Exercise —
Using the data below, return the stretch from the line that contains "apply BitVec.eq_of_getLsbD_eq" through the line that contains "(Grid.cell x y).getLsbD", both included, exactly as it stands and nothing beyond it.

Collected data entries:

-- ==== Sys2Proof/Laws/Grid.lean ====
section
/-! SUPPORT. Reading a grid after each grid operation, and what a list of draws does to M and F. -/
namespace Sys2Proof.Machine

theorem Grid.index_inj {x y a b : Nat} (hx : x < 177) (ha : a < 177) : 177 * y + x = 177 * b + a ↔ x = a ∧ y = b := by
  omega

theorem Grid.get_of_lt (g : Grid) {x y : Nat} (hx : x < 177) (hy : y < 177) : g.get x y = g.getLsbD (177 * y + x) := by
  simp [Grid.get, hx, hy]

theorem Grid.get_of_not_lt (g : Grid) {x y : Nat} (h : ¬(x < 177 ∧ y < 177)) : g.get x y = false := by
  unfold Grid.get
  by_cases hx : x < 177
  · by_cases hy : y < 177
    · exact absurd ⟨hx, hy⟩ h
    · simp [hy]
  · simp [hx]

/-- Two grids with the same cells are equal. -/
theorem Grid.ext_get {g h : Grid} (H : ∀ x y, g.get x y = h.get x y) : g = h := by
  apply BitVec.eq_of_getLsbD_eq
  intro i hi
  have hi' : i < 177 * 177 := hi
  have hx : i % 177 < 177 := Nat.mod_lt _ (by decide)
  have hy : i / 177 < 177 := by omega
  have := H (i % 177) (i / 177)
  rwa [Grid.get_of_lt _ hx hy, Grid.get_of_lt _ hx hy, Nat.div_add_mod] at this

@[simp] theorem Grid.get_clear (x y : Nat) : Grid.clear.get x y = false := by
  simp [Grid.get, Grid.clear]

theorem Grid.getLsbD_cell {x y a b : Nat} (hx : x < 177) (_hy : y < 177) (ha : a < 177) (hb : b < 177) :
    (Grid.cell x y).getLsbD (177 * b + a) = (decide (a = x) && decide (b = y)) := by
  have hlt : 177 * b + a < 177 * 177 := by omega
  rw [Grid.cell, BitVec.getLsbD_shiftLeft, decide_eq_true hlt, Bool.true_and, BitVec.getLsbD_one, Bool.eq_iff_iff]
  simp only [Bool.and_eq_true, Bool.not_eq_true', decide_eq_true_eq, decide_eq_false_iff_not, Nat.not_lt]
  omega

/-- Reading after writing one cell. -/
theorem Grid.get_set (g : Grid) (x y : Nat) (d : Bool) (a b : Nat) :
    (g.set x y d).get a b = if a = x ∧ b = y ∧ x < 177 ∧ y < 177 then d else g.get a b := by
  unfold Grid.set
  by_cases h : x < 177 ∧ y < 177
  · by_cases hab : a < 177 ∧ b < 177
    · have hc := Grid.getLsbD_cell h.1 h.2 hab.1 hab.2
      rw [if_pos h, Grid.get_of_lt _ hab.1 hab.2, Grid.get_of_lt g hab.1 hab.2]
      by_cases hxy : a = x ∧ b = y
      · obtain ⟨rfl, rfl⟩ := hxy
        have hp : a = a ∧ b = b ∧ a < 177 ∧ b < 177 := ⟨rfl, rfl, h⟩
        rw [if_pos hp]
        cases d <;> simp [hc]
      · have hf : (decide (a = x) && decide (b = y)) = false := by simpa using hxy
        have hn : ¬(a = x ∧ b = y ∧ x < 177 ∧ y < 177) := fun hh => hxy ⟨hh.1, hh.2.1⟩
        rw [if_neg hn]
        cases d <;> simp [hc, hf, -Bool.and_eq_false_imp]
    · rw [Grid.get_of_not_lt _ hab, Grid.get_of_not_lt _ hab, if_neg]
      rintro ⟨rfl, rfl, hh⟩
      exact hab hh
  · rw [if_neg h, if_neg (fun hh => h hh.2.2)]

theorem Grid.get_xor (g h : Grid) (x y : Nat) : Grid.get (g ^^^ h) x y = ((g.get x y) ^^ (h.get x y)) := by
  unfold Grid.get
  by_cases hx : x < 177 <;> by_cases hy : y < 177 <;> simp [hx, hy]

theorem Grid.testBit_packBits (f : Nat → Bool) (n i : Nat) : (Grid.packBits f n).testBit i = (decide (i < n) && f i) := by
  induction n with
  | zero => simp [Grid.packBits]
  | succ n ih =>
    rw [Grid.packBits, Nat.testBit_or, ih, Nat.testBit_shiftLeft]
    rcases Nat.lt_trichotomy i n with h | h | h
    · have h1 : ¬ n ≤ i := by omega
      simp [h, Nat.lt_succ_of_lt h, h1]
    · subst h
      cases f i <;> simp
    · have : i - n ≠ 0 := by omega
      have h1 : ¬ i < n := by omega
      have h2 : ¬ i < n + 1 := by omega
      have h3 : (1 : Nat).testBit (i - n) = false := by
        rw [Nat.testBit_one_eq_true_iff_self_eq_zero.not.mpr this |> Bool.eq_false_iff.mpr]
      cases f n <;> simp [h1, h2, h3]

theorem Grid.testBit_packRows (f : Nat → Nat → Bool) {w : Nat} (hw : w ≤ 177) (n : Nat) {x : Nat} (hx : x < 177) (y : Nat) :
    (Grid.packRows f w n).testBit (177 * y + x) = (decide (y < n) && (decide (x < w) && f x y)) := by
  induction n with
  | zero => simp [Grid.packRows]
  | succ n ih =>
    rw [Grid.packRows, Nat.testBit_or, ih, Nat.testBit_shiftLeft, Grid.testBit_packBits]
    rcases Nat.lt_trichotomy y n with h | h | h
    · have h1 : ¬ 177 * n ≤ 177 * y + x := by omega
      simp [h, Nat.lt_succ_of_lt h, h1]
    · subst h
      have h1 : 177 * y + x - 177 * y = x := by omega
      simp [h1]
    · have h1 : ¬ y < n := by omega
      have h2 : ¬ y < n + 1 := by omega
      have h3 : ¬ 177 * y + x - 177 * n < w := by omega
      simp [h1, h2, h3]

/-- The cells of a tabulated grid. -/
theorem Grid.get_ofCells (size : Nat) (f : Nat → Nat → Bool) (x y : Nat) :
    (Grid.ofCells size f).get x y = (decide (x < min size 177 ∧ y < min size 177) && f x y) := by
  by_cases h : x < 177 ∧ y < 177
  · rw [Grid.get_of_lt _ h.1 h.2, Grid.ofCells, BitVec.getLsbD_ofNat, Grid.testBit_packRows f (Nat.min_le_right _ _) _ h.1]
    have : 177 * y + x < 177 * 177 := by omega
    by_cases h1 : x < min size 177 <;> by_cases h2 : y < min size 177 <;> simp [h1, h2, this]
  · rw [Grid.get_of_not_lt _ h]
    have : ¬(x < min size 177 ∧ y < min size 177) := fun hh => h ⟨by omega, by omega⟩
    rw [decide_eq_false this, Bool.false_and]

@[simp] theorem Grid.length_row (g : Grid) (size y : Nat) : (g.row size y).length = size := by simp [Grid.row]
@[simp] theorem Grid.length_column (g : Grid) (size x : Nat) : (g.column size x).length = size := by simp [Grid.column]

/-! ### Draws -/

@[simp] theorem drawAll_nil (c : Canvas) : drawAll [] c = c := rfl

@[simp] theorem drawAll_cons (w : ModuleWrite) (ws : List ModuleWrite) (c : Canvas) :
    drawAll (w :: ws) c = drawAll ws (setFunctionModule c w) := rfl

theorem drawAll_append (us ws : List ModuleWrite) (c : Canvas) : drawAll (us ++ ws) c = drawAll ws (drawAll us c) := by
  simp [drawAll, List.foldl_append]

/-- `w` writes the cell (x, y) of the array. -/
def ModuleWrite.hits (w : ModuleWrite) (x y : Nat) : Bool := decide (x = w.x ∧ y = w.y ∧ w.x < 177 ∧ w.y < 177)

/-- F after draws: the old cells and every cell written. -/
theorem drawAll_f (ws : List ModuleWrite) (c : Canvas) (x y : Nat) :
    (drawAll ws c).f.get x y = (c.f.get x y || ws.any (·.hits x y)) := by
  induction ws generalizing c with
  | nil => simp
  | cons w ws ih =>
    rw [drawAll_cons, ih]
    simp only [setFunctionModule, Grid.get_set, List.any_cons, ModuleWrite.hits]
    by_cases h : x = w.x ∧ y = w.y ∧ w.x < 177 ∧ w.y < 177 <;> simp [h]

/-- M after draws: the last write of a cell decides. -/
theorem drawAll_m (ws : List ModuleWrite) (c : Canvas) (x y : Nat) :
    (drawAll ws c).m.get x y = ((ws.reverse.find? (·.hits x y)).map ModuleWrite.d).getD (c.m.get x y) := by
  induction ws generalizing c with
  | nil => simp
  | cons w ws ih =>
    rw [drawAll_cons, ih, List.reverse_cons, List.find?_append]
    cases hf : ws.reverse.find? (·.hits x y) with
    | some v => simp
    | none =>
      simp only [setFunctionModule, Grid.get_set, List.find?_cons, ModuleWrite.hits, List.find?_nil]
      by_cases h : x = w.x ∧ y = w.y ∧ w.x < 177 ∧ w.y < 177 <;> simp [h]

/-- A cell that no write hits keeps its module. -/
theorem drawAll_m_of_not_hit {ws : List ModuleWrite} {x y : Nat} (h : ∀ w ∈ ws, w.hits x y = false) (c : Canvas) :
    (drawAll ws c).m.get x y = c.m.get x y := by
  have : ws.reverse.find? (·.hits x y) = none := by
    rw [List.find?_eq_none]
    intro w hw
    simp [h w (List.mem_reverse.1 hw)]
  rw [drawAll_m, this]
  rfl

/-- A cell that is hit, and that every hitting write gives the colour `d`, holds `d`. -/
theorem drawAll_m_of_hit {ws : List ModuleWrite} {x y : Nat} {d : Bool} (hit : ∃ w ∈ ws, w.hits x y = true)
    (same : ∀ w ∈ ws, w.hits x y = true → w.d = d) (c : Canvas) : (drawAll ws c).m.get x y = d := by
  rw [drawAll_m]
  cases hf : ws.reverse.find? (·.hits x y) with
  | none =>
    obtain ⟨w, hw, hh⟩ := hit
    exact absurd hh (List.find?_eq_none.1 hf w (List.mem_reverse.2 hw))
  | some w =>
    have hm := List.mem_of_find?_eq_some hf
    have hp := List.find?_some hf
    simpa using same w (List.mem_reverse.1 hm) hp

end Sys2Proof.Machine
end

Output of the task —
  apply BitVec.eq_of_getLsbD_eq
  intro i hi
  have hi' : i < 177 * 177 := hi
  have hx : i % 177 < 177 := Nat.mod_lt _ (by decide)
  have hy : i / 177 < 177 := by omega
  have := H (i % 177) (i / 177)
  rwa [Grid.get_of_lt _ hx hy, Grid.get_of_lt _ hx hy, Nat.div_add_mod] at this

@[simp] theorem Grid.get_clear (x y : Nat) : Grid.clear.get x y = false := by
  simp [Grid.get, Grid.clear]

theorem Grid.getLsbD_cell {x y a b : Nat} (hx : x < 177) (_hy : y < 177) (ha : a < 177) (hb : b < 177) :
    (Grid.cell x y).getLsbD (177 * b + a) = (decide (a = x) && decide (b = y)) := by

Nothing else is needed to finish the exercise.